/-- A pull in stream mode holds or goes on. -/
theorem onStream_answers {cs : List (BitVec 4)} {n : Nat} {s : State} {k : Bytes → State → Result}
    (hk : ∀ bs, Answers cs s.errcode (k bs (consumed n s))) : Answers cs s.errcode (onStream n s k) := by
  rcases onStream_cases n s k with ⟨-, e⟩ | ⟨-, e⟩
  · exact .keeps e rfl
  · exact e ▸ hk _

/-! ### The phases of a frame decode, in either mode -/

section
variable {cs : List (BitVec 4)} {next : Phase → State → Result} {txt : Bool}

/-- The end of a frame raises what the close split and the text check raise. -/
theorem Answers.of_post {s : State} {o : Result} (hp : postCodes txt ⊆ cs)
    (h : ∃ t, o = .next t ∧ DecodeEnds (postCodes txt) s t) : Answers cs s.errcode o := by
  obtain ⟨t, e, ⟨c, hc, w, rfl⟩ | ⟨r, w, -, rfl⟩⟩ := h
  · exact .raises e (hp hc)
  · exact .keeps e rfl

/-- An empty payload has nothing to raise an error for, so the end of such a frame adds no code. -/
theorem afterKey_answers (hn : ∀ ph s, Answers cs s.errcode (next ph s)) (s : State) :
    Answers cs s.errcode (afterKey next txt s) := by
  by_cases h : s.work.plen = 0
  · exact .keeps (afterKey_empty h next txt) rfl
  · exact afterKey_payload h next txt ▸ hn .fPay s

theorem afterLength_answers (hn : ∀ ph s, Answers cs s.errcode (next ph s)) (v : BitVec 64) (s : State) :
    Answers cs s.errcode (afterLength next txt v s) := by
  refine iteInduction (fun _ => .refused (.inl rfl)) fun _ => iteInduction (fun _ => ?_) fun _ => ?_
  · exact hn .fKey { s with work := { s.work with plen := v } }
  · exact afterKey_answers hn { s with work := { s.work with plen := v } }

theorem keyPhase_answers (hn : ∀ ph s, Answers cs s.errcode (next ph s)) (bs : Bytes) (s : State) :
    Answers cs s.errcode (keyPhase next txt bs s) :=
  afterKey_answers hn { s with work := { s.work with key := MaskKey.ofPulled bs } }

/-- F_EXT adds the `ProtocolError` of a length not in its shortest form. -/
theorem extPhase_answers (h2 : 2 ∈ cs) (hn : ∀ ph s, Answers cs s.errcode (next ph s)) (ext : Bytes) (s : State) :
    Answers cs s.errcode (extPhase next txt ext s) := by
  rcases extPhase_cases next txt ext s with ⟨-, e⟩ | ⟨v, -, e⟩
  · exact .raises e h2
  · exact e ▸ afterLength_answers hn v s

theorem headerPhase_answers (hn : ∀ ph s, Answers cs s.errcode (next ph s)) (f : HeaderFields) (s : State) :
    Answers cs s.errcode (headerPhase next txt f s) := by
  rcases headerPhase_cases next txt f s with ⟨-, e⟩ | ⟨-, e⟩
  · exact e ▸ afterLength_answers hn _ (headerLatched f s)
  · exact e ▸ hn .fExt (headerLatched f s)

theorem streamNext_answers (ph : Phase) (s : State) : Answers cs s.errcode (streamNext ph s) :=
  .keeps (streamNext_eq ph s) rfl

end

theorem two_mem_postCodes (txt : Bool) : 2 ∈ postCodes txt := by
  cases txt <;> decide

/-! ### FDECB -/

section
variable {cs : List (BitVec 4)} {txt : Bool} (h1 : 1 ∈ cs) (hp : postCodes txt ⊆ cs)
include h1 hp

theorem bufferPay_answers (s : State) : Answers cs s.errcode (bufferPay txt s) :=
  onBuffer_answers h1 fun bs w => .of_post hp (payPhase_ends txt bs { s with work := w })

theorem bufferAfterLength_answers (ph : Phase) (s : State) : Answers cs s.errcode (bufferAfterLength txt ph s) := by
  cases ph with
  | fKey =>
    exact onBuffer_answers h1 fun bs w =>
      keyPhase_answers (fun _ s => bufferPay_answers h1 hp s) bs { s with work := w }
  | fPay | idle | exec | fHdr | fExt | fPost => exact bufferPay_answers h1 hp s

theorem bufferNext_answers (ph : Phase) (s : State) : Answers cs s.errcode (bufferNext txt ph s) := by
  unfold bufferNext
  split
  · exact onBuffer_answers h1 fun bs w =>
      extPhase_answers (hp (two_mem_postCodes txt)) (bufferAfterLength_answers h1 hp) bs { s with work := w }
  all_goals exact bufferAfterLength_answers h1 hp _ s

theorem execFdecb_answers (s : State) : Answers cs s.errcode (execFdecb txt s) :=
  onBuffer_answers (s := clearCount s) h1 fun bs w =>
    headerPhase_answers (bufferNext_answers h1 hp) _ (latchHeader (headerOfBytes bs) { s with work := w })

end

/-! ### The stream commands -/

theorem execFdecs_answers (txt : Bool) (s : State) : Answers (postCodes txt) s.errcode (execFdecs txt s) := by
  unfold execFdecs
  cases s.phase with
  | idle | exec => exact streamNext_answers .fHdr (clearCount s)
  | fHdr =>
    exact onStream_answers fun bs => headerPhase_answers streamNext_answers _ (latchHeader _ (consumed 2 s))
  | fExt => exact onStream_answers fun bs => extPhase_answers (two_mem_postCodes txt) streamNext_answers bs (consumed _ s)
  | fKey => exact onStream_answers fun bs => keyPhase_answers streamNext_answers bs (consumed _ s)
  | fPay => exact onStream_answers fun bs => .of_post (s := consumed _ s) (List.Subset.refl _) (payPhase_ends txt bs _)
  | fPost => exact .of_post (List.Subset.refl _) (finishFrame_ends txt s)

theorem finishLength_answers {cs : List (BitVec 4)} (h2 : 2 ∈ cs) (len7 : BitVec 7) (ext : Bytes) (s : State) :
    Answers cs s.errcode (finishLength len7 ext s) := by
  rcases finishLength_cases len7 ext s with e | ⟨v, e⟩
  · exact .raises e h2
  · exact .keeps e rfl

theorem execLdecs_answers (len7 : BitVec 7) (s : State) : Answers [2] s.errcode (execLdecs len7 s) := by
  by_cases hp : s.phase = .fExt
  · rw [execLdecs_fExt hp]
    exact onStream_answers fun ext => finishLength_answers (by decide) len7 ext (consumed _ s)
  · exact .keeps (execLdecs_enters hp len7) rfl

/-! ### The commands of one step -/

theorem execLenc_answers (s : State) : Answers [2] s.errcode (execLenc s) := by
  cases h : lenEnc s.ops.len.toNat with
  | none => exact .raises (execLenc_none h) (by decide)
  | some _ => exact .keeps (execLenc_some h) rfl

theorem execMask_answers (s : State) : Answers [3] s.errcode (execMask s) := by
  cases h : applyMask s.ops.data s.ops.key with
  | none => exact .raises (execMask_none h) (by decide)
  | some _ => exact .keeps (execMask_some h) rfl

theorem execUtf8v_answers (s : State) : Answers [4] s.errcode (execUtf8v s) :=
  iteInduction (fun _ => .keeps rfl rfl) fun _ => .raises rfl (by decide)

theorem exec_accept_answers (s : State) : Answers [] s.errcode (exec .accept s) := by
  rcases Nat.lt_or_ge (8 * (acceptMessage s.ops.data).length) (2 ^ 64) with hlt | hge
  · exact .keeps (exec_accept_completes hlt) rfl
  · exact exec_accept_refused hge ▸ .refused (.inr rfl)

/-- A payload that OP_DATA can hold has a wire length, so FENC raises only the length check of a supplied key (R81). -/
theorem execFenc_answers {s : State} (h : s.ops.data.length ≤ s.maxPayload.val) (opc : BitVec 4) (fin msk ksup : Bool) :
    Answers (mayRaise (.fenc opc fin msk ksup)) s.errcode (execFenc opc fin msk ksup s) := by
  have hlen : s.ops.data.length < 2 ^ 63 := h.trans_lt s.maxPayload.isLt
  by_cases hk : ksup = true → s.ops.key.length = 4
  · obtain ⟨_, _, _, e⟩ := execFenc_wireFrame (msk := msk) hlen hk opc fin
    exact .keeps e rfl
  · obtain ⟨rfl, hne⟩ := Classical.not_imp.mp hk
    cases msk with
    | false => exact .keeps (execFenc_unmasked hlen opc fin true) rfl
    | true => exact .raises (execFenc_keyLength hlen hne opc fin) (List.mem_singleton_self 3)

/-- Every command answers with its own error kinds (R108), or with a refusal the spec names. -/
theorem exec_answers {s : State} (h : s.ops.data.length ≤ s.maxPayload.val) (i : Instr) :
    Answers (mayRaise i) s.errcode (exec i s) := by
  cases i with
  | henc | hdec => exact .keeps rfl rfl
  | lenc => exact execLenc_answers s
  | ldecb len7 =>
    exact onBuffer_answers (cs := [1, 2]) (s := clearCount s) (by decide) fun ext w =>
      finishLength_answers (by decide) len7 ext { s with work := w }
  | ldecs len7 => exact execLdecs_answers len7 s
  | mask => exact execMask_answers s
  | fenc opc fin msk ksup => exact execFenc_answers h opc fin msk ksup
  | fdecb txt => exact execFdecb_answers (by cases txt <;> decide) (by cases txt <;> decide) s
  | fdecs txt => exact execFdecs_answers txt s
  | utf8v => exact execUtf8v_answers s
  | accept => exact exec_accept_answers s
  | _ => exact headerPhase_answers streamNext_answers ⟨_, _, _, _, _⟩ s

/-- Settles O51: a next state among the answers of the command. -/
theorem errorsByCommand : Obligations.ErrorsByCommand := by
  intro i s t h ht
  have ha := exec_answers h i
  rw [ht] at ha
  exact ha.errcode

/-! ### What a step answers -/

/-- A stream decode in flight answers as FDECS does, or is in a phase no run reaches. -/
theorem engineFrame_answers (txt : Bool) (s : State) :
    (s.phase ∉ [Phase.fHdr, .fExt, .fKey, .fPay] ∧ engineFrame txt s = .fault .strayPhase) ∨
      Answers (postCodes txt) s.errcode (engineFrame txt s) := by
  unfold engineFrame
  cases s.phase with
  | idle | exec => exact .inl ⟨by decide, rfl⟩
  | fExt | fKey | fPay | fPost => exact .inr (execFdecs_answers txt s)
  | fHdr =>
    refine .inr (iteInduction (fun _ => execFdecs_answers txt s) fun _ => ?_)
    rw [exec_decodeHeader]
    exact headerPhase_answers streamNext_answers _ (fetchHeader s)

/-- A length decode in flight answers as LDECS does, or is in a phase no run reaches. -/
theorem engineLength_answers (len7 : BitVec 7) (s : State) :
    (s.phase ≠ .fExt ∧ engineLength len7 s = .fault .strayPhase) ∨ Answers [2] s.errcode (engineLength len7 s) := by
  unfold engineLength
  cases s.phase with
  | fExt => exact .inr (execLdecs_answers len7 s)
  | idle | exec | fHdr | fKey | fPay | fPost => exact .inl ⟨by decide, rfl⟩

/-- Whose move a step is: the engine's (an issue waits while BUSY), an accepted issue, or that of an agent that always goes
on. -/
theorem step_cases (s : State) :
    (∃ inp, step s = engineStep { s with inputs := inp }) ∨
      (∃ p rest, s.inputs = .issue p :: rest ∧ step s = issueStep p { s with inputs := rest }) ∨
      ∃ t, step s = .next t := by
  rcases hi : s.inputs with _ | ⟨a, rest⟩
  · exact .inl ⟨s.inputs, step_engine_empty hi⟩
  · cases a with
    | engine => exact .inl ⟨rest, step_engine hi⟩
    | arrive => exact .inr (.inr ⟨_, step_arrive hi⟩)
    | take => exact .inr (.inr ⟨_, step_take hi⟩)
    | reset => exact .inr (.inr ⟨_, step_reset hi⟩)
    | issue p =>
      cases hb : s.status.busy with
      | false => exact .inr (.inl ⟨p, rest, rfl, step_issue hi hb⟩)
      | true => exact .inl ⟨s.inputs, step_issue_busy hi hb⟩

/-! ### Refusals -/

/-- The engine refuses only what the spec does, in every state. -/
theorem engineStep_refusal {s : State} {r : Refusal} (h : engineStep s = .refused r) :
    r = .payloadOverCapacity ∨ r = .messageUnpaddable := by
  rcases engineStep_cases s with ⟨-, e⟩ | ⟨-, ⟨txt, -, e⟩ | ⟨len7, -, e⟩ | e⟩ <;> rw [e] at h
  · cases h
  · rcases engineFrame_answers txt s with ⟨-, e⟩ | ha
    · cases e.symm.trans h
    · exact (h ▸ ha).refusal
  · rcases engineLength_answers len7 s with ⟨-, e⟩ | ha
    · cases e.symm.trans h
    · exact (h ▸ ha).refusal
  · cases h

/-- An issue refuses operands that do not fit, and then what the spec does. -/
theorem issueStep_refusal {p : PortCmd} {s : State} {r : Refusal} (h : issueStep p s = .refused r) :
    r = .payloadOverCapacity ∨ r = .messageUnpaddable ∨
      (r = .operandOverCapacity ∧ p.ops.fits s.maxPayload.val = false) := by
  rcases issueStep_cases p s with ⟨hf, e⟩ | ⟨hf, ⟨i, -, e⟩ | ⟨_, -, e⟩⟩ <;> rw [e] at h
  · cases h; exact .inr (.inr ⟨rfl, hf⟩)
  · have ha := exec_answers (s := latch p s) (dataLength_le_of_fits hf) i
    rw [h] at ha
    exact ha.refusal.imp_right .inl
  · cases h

**About this task:**
Please return the lines above exactly, from the first one down to the line with "no code. -/", and stop after that line.

**Output for this task:**
/-- A pull in stream mode holds or goes on. -/
theorem onStream_answers {cs : List (BitVec 4)} {n : Nat} {s : State} {k : Bytes → State → Result}
    (hk : ∀ bs, Answers cs s.errcode (k bs (consumed n s))) : Answers cs s.errcode (onStream n s k) := by
  rcases onStream_cases n s k with ⟨-, e⟩ | ⟨-, e⟩
  · exact .keeps e rfl
  · exact e ▸ hk _

/-! ### The phases of a frame decode, in either mode -/

section
variable {cs : List (BitVec 4)} {next : Phase → State → Result} {txt : Bool}

/-- The end of a frame raises what the close split and the text check raise. -/
theorem Answers.of_post {s : State} {o : Result} (hp : postCodes txt ⊆ cs)
    (h : ∃ t, o = .next t ∧ DecodeEnds (postCodes txt) s t) : Answers cs s.errcode o := by
  obtain ⟨t, e, ⟨c, hc, w, rfl⟩ | ⟨r, w, -, rfl⟩⟩ := h
  · exact .raises e (hp hc)
  · exact .keeps e rfl

/-- An empty payload has nothing to raise an error for, so the end of such a frame adds no code. -/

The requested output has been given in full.